Exercise brief
For the data below, restate word for word only the lines from the line containing "(s.setMeter n x).net.ports = s.net.ports := rfl" through the line containing "(s.setMeter n x).net.engines = s.net.engines := rfl", both ends included.

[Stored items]
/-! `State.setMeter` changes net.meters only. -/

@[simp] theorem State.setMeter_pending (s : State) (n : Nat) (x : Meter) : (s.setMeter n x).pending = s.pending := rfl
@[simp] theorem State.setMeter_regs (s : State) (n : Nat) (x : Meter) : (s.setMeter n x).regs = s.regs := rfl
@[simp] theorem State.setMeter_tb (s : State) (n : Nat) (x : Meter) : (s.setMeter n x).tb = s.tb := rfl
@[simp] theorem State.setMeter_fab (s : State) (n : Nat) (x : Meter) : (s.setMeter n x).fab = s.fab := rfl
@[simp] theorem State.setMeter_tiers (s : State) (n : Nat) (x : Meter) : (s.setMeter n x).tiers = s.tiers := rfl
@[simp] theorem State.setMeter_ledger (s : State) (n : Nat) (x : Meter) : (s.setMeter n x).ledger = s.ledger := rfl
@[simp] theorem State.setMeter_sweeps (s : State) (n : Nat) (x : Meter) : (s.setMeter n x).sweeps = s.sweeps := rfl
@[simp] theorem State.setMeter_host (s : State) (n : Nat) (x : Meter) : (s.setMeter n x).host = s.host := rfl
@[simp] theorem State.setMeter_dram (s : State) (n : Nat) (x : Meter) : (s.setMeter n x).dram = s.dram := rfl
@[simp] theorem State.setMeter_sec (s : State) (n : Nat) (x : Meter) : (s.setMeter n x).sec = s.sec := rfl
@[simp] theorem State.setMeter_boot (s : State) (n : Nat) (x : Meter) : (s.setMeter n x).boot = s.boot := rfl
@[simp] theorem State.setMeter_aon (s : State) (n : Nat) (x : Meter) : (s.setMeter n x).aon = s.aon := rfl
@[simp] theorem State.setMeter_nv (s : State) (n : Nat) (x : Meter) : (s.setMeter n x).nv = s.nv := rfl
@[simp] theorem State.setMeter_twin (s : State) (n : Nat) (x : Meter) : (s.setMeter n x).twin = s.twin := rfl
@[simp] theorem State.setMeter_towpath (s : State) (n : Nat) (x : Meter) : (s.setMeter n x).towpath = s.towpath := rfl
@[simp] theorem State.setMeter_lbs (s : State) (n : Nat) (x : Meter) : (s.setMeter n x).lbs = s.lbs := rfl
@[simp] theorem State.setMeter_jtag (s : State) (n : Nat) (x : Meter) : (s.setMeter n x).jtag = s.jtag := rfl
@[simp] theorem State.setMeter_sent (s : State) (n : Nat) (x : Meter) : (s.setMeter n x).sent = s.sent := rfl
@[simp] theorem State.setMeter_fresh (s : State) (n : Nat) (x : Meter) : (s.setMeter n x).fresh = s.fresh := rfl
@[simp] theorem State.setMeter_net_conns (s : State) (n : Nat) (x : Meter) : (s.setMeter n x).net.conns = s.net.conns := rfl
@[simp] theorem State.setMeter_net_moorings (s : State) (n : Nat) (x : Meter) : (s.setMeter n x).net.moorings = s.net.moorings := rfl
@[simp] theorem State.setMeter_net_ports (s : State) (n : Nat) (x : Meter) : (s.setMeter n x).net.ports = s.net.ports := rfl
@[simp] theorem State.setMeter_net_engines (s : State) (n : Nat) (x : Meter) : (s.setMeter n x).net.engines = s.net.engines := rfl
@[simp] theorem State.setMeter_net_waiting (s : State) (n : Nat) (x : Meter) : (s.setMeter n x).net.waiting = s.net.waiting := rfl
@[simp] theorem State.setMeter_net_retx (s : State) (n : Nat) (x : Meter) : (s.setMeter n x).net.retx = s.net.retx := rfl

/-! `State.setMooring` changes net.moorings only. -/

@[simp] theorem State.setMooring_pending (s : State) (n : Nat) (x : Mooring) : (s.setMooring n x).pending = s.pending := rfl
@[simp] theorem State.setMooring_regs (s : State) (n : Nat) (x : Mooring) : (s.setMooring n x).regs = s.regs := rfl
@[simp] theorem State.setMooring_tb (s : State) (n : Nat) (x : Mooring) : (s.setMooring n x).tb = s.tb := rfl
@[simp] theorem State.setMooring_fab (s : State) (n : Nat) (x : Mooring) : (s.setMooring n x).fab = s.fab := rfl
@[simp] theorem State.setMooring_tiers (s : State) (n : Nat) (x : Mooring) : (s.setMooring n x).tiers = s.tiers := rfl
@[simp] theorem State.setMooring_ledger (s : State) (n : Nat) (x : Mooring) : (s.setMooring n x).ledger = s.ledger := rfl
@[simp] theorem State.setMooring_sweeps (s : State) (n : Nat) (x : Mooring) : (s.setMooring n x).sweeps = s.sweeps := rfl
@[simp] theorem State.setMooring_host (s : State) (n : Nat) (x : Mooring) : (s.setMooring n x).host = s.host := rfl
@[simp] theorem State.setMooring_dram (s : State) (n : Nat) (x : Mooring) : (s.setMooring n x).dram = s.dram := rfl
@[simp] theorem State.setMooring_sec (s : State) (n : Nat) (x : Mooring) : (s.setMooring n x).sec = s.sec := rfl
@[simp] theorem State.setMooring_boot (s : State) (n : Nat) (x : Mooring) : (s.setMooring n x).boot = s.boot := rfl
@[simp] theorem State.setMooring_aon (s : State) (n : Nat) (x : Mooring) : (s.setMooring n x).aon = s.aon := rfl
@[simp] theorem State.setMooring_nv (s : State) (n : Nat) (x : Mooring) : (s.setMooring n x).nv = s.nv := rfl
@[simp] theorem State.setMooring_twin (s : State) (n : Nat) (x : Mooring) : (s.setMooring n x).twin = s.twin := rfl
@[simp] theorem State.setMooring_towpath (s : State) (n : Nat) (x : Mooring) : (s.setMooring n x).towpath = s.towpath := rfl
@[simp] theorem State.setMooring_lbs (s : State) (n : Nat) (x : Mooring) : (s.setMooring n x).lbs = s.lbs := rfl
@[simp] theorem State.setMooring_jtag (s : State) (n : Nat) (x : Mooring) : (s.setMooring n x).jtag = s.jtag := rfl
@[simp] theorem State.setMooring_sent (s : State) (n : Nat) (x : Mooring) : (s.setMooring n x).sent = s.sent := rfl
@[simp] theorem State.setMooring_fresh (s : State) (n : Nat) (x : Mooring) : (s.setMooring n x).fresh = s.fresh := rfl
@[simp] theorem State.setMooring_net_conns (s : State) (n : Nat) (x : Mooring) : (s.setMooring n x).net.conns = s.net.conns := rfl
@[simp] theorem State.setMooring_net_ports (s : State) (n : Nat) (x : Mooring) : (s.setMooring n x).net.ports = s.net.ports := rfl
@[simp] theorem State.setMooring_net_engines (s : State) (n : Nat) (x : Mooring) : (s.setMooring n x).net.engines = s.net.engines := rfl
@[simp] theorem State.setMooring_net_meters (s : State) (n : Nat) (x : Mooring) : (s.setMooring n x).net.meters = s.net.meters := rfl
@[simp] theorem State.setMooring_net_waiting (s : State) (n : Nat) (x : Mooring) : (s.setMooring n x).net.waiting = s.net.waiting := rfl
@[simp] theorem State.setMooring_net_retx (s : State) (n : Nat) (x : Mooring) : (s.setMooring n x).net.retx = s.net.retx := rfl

Your solution
@[simp] theorem State.setMeter_net_ports (s : State) (n : Nat) (x : Meter) : (s.setMeter n x).net.ports = s.net.ports := rfl
@[simp] theorem State.setMeter_net_engines (s : State) (n : Nat) (x : Meter) : (s.setMeter n x).net.engines = s.net.engines := rfl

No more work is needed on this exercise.